IEEE VIS 2024 Content: DiffFit: Visually-Guided Differentiable Fitting of Molecule Structures to a Cryo-EM Map

DiffFit: Visually-Guided Differentiable Fitting of Molecule Structures to a Cryo-EM Map

Deng Luo - King Abdullah University of Science and Technology, Thuwal, Saudi Arabia

Zainab Alsuwaykit - King Abdullah University of Science and Technology, Thuwal, Saudi Arabia

Dawar Khan - King Abdullah University of Science and Technology, Thuwal, Saudi Arabia

Ondřej Strnad - King Abdullah University of Science and Technology, Thuwal, Saudi Arabia

Tobias Isenberg - Université Paris-Saclay, CNRS, Orsay, France. Inria, Saclay, France

Ivan Viola - King Abdullah University of Science and Technology, Thuwal, Saudi Arabia

Room: Bayshore I

2024-10-16T14:15:00ZGMT-0600Change your timezone on the schedule page
2024-10-16T14:15:00Z
Exemplar figure, described by caption below
DiffFit workflow.

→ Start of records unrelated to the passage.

-- ==== Sys2Proof/Config.lean ====
section
/-! DEFINITION. The implementation parameters of 00_scope.md R5 that the spec leaves OPEN. -/

namespace Sys2Proof

/-- The two OPEN parameters of R5. They are arguments of the machine: a state carries them, nothing writes them,
and a statement about every state holds for every value of them (log 1, log 2). -/
structure Config where
  /-- MEM_SIZE, the number of memory words. -/
  memSize : Nat
  /-- START_ADDRESS_DEFAULT, the display offset after reset. -/
  startAddressDefault : Word
  deriving DecidableEq, Repr

/-- "OPEN, an integer with 1 ≤ MEM_SIZE ≤ 65536" (R5). -/
abbrev Config.valid (c : Config) : Prop := 1 ≤ c.memSize ∧ c.memSize ≤ 65536

/-- The parameters of `State.reset`. DESIGN CHOICE, unsafe: the spec gives no value (log 1, log 2). -/
def Config.atReset : Config := ⟨65536, 0#16⟩

/-- The link register, R7. PRESUMED, unsafe: LC-3's number, the spec's decision D8 (R21; log 11). -/
def Config.linkRegister : Reg := 7

end Sys2Proof
end

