-- ==== Sys2Proof/Machine/Cycle.lean ====
section
/-! DEFINITION. One pass of the six-phase cycle (40_cycle.md R100): FETCH, the boundary after it, and the rest of the
pass of the instruction IR decodes to. -/

namespace Sys2Proof.Machine

/-- The rest of the pass of the instruction in IR (R102). The decoder is a function of IR (R40), so a pass resumed
after a stop decodes IR again (D29). -/
def execIr (s : State) : Answer := exec (decode s.ir) s

/-- The engine from the phase register's value to the end of the pass (R110, R111): from FETCH one whole instruction;
from a later phase, saved by a stop, the rest of the instruction in flight (R113; D16, D17, log 7). -/
def cycle (s : State) : Answer :=
  match s.phase with
  | .fetch => afterPhase .decode execIr (fetchPhase s)
  | .decode => execIr s
  | .evalAddr => execIr s
  | .fetchOp => execIr s
  | .execute => execIr s
  | .store => execIr s

end Sys2Proof.Machine
end

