-- ==== Sys2Proof/Machine/HostInterface.lean ====
section
/-! DEFINITION. The block's interface to its host (70_reset_and_hazards.md R240 to R249): the commands, RUN, the memory
image, the accessors (10_state.md R39) and the snapshot (R37). -/

namespace Sys2Proof.Machine

/-! ## RUN (40_cycle.md R110) -/

/-- Between STORE and the next FETCH of a RUN (R112): the stop request is checked, and the next instruction follows if
it is clear. -/
def afterInstruction (rest : State → Option Answer) (s : State) : Option Answer :=
  match s.stopRequest with
  | none => rest s
  | some 0 => some (.next ((s.setStopRequest none).setResult (some .stopped)))
  | some (k + 1) => rest (s.setStopRequest (some k))

/-- One RUN invocation, followed for at most `bound` passes (R110): passes of the cycle until a HALT, a fault or an
external stop; `none` if it has not returned by then. A RUN for which every bound gives `none` is a hang (R115;
log 21). -/
def run : Nat → State → Option Answer
  | 0, _ => none
  | bound + 1, s =>
    match cycle s with
    | .next t =>
      if t.result = some .stepped then afterInstruction (run bound) t else some (returnToHost (.next t))
    | .fault f => some (.fault f)
    | .refused r => some (.refused r)

/-! ## The memory image and LOAD (R246, R247) -/

/-- A character that separates tokens: space, tab, newline, vertical tab, form feed, carriage return. PRESUMED, unsafe:
the spec says "whitespace" only (log 19). -/
def isSeparator (c : Char) : Bool := c == ' ' || decide (9 ≤ c.toNat ∧ c.toNat ≤ 13)

/-- The value of a hexadecimal digit, 0-9, a-f or A-F (R246). -/
def hexDigit (c : Char) : Option Nat :=
  if '0' ≤ c ∧ c ≤ '9' then some (c.toNat - 48)
  else if 'a' ≤ c ∧ c ≤ 'f' then some (c.toNat - 87)
  else if 'A' ≤ c ∧ c ≤ 'F' then some (c.toNat - 55)
  else none

/-- The tokens of a text; `token` holds the characters of the token being read, the last one first. -/
def tokensFrom (token : List Char) : List Char → List (List Char)
  | [] => if token = [] then [] else [token.reverse]
  | c :: text =>
    if isSeparator c then
      if token = [] then tokensFrom [] text else token.reverse :: tokensFrom [] text
    else tokensFrom (c :: token) text

/-- The whitespace-separated tokens of a memory image (R246). -/
def tokens (text : List Char) : List (List Char) := tokensFrom [] text

/-- The number that hexadecimal digits write after a prefix of value `value`. -/
def hexValue (value : Nat) : List Char → Option Nat
  | [] => some value
  | c :: digits =>
    match hexDigit c with
    | some d => hexValue (16 * value + d) digits
    | none => none

/-- The word a token writes: "a token is legal if it is one or more hexadecimal digits ... whose value is at most
0xFFFF" (R246). -/
def tokenWord (token : List Char) : Option Word :=
  match token with
  | [] => none
  | c :: digits =>
    match hexValue 0 (c :: digits) with
    | some v => if v ≤ 0xFFFF then some (BitVec.ofNat 16 v) else none
    | none => none

/-- The words of the tokens, the first of which has index `index`, for a memory of `size` words; or the index of the
first bad token: one that is not legal, or one beyond memory (R215, R247). -/
def imageWords (size index : Nat) : List (List Char) → Except Nat (List Word)
  | [] => .ok []
  | token :: rest =>
    match tokenWord token with
    | none => .error index
    | some w =>
      if index < size then
        match imageWords size (index + 1) rest with
        | .ok ws => .ok (w :: ws)
        | .error bad => .error bad
      else .error index

/-- Words written into sequential cells from an index up (R246). -/
def Memory.writeWords (m : Memory) (index : Nat) : List Word → Memory
  | [] => m
  | w :: ws => Memory.writeWords (m.write index w) (index + 1) ws

/-- What a command answers (R242). -/
inductive Reply where
  /-- The command did its work and returns no result. -/
  | done
  /-- A RUN or STEP returned; `result` of the state says how (R115). -/
  | returned (result : Option Result)
  /-- A LOAD failed (R215, R216). -/
  | failed (fault : Fault)
  /-- An accessor's bounds check refused the write (R39). -/
  | outOfBounds
  /-- The host process has ended (R248). -/
  | exited
  deriving DecidableEq, Repr

/-- LOAD(filename): `contents` is the text the file holds, or `none` if it does not exist. All-or-nothing (R246,
R247; D21, log 19). -/
def load (filename : String) (contents : Option (List Char)) (s : State) : Reply × State :=
  match contents with
  | none => (.failed (.fileNotFound filename), s)
  | some text =>
    match imageWords s.config.memSize 0 (tokens text) with
    | .error index => (.failed (.malformedImageError index), s)
    | .ok words => (.done, s.setMemory (s.memory.writeWords 0 words))

/-! ## reset(), the accessors and the snapshot -/

/-- `reset()` (R240): every field at its value of R38, memory untouched (D18; log 25). The model's own fields, the
stop request and the last result, are cleared too: DESIGN CHOICE (log 21). -/
def resetCommand (s : State) : State := (State.create s.config).setMemory s.memory

/-- A write accessor of the host, one for each field of 10_state.md (R39). -/
inductive HostWrite where
  | reg (i : Reg) (v : Word)
  | pc (v : Word)
  | flags (v : CondFlags)
  | ir (v : Word)
  | currentPC (v : Word)
  | a (v : Word)
  | b (v : Word)
  | r (v : Word)
  | mar (v : Word)
  | mdr (v : Word)
  | sext (v : Word)
  | req (v : CondFlags)
  | phase (v : Phase)
  | startAddress (v : Word)
  | memory (index : Nat) (v : Word)
  deriving DecidableEq, Repr

/-- A host write (R39): "No validation beyond array-bounds checks on memory access"; a write to a memory index ≥
MEM_SIZE is refused and nothing is written. -/
def hostWrite (w : HostWrite) (s : State) : Reply × State :=
  match w with
  | .reg i v => (.done, s.setReg i v)
  | .pc v => (.done, s.setPc v)
  | .flags v => (.done, s.setFlags v)
  | .ir v => (.done, s.setIr v)
  | .currentPC v => (.done, s.setCurrentPC v)
  | .a v => (.done, s.setA v)
  | .b v => (.done, s.setB v)
  | .r v => (.done, s.setR v)
  | .mar v => (.done, s.setMar v)
  | .mdr v => (.done, s.setMdr v)
  | .sext v => (.done, s.setSext v)
  | .req v => (.done, s.setReq v)
  | .phase v => (.done, s.setPhase v)
  | .startAddress v => (.done, s.setStartAddress v)
  | .memory index v =>
    if index < s.config.memSize then (.done, s.setMemory (s.memory.write index v)) else (.outOfBounds, s)

/-- The read accessor of memory, with its bounds check (R39). The other read accessors are the fields of `State`. -/
def hostReadMemory (index : Nat) (s : State) : Option Word :=
  if index < s.config.memSize then some (s.memory.read index) else none

/-- The snapshot surface (R37). It never shows SEXT, currentPC, the requested flags or the phase. -/
structure Snapshot where
  regs : Vector Word 8
  pc : Word
  ir : Word
  flags : CondFlags
  a : Word
  b : Word
  r : Word
  mar : Word
  mdr : Word
  window : List (Option Word)
  deriving DecidableEq, Repr

/-- The snapshot with a window of `length` cells from startAddress (R37). The length "is a host matter"; a cell beyond
memory shows as none: DESIGN CHOICE, safe (log 22). -/
def snapshot (length : Nat) (s : State) : Snapshot where
  regs := s.regs
  pc := s.pc
  ir := s.ir
  flags := s.flags
  a := s.a
  b := s.b
  r := s.r
  mar := s.mar
  mdr := s.mdr
  window := (List.range length).map fun k => hostReadMemory (s.startAddress.toNat + k) s

/-! ## Commands (R242) -/

/-- A command of the host. The stop request says at which boundary check of the next invocation it is found set
(R112; log 6). -/
inductive Command where
  | load (filename : String) (contents : Option (List Char))
  | run (bound : Nat)
  | step
  | stopRequest (clearChecks : Nat)
  | displayMem (address : Word)
  | exit
  | write (w : HostWrite)
  | reset
  deriving DecidableEq, Repr

/-- An invocation's answer as a reply and the state it leaves. -/
def invocationReply : Answer → Option (Reply × State)
  | .next s => some (.returned s.result, s)
  | .fault _ => none
  | .refused _ => none

/-- What a command does to the block and answers; `none` for a RUN that has not returned within its bound. DISPLAY_MEM
writes startAddress and nothing else (R245); EXIT does nothing to the block (R248). -/
def perform (c : Command) (s : State) : Option (Reply × State) :=
  match c with
  | .load filename contents => some (load filename contents s)
  | .run bound =>
    match run bound s with
    | some answer => invocationReply answer
    | none => none
  | .step => invocationReply (step s)
  | .stopRequest clearChecks => some (.done, s.setStopRequest (some clearChecks))
  | .displayMem address => some (.done, s.setStartAddress address)
  | .exit => some (.exited, s)
  | .write w => some (hostWrite w s)
  | .reset => some (.done, resetCommand s)

/-- A session of commands in order: the replies and the final state. "No later command reaches the block" after EXIT
(R248). -/
def session : List Command → State → Option (List Reply × State)
  | [], s => some ([], s)
  | c :: rest, s =>
    match perform c s with
    | none => none
    | some (.exited, t) => some ([.exited], t)
    | some (reply, t) =>
      match session rest t with
      | none => none
      | some (replies, u) => some (reply :: replies, u)

end Sys2Proof.Machine
end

The target cryo-EM volume and the structures to be fit on the top left serve as inputs, which are passed into the novel volume processing, followed by the differentiable fitting algorithm. The fitting results are then clustered and inspected by the expert. The expert may zero out voxels corresponding to the placed structures and feed the map back iteratively as input for a new fitting round until the compositing is done.
Fast forward
Keywords

Scalar field data, algorithms, application-motivated visualization, process/workflow design, life sciences, health, medicine, biology, structural biology, bioinformatics, genomics, cryo-EM

Abstract

We introduce DiffFit, a differentiable algorithm for fitting protein atomistic structures into an experimental reconstructed Cryo-Electron Microscopy (cryo-EM) volume map. In structural biology, this process is necessary to semi-automatically composite large mesoscale models of complex protein assemblies and complete cellular structures that are based on measured cryo-EM data. The current approaches require manual fitting in three dimensions to start, resulting in approximately aligned structures followed by an automated fine-tuning of the alignment. The DiffFit approach enables domain scientists to fit new structures automatically and visualize the results for inspection and interactive revision. The fitting begins with differentiable three-dimensional (3D) rigid transformations of the protein atom coordinates followed by sampling the density values at the atom coordinates from the target cryo-EM volume. To ensure a meaningful correlation between the sampled densities and the protein structure, we proposed a novel loss function based on a multi-resolution volume-array approach and the exploitation of the negative space. This loss function serves as a critical metric for assessing the fitting quality, ensuring the fitting accuracy and an improved visualization of the results. We assessed the placement quality of DiffFit with several large, realistic datasets and found it to be superior to that of previous methods. We further evaluated our method in two use cases: automating the integration of known composite structures into larger protein complexes and facilitating the fitting of predicted protein domains into volume densities to aid researchers in identifying unknown proteins. We implemented our algorithm as an open-source plugin (github.com/nanovis/DiffFitViewer) in ChimeraX, a leading visualization software in the field. All supplemental materials are available at osf.io/5tx4q.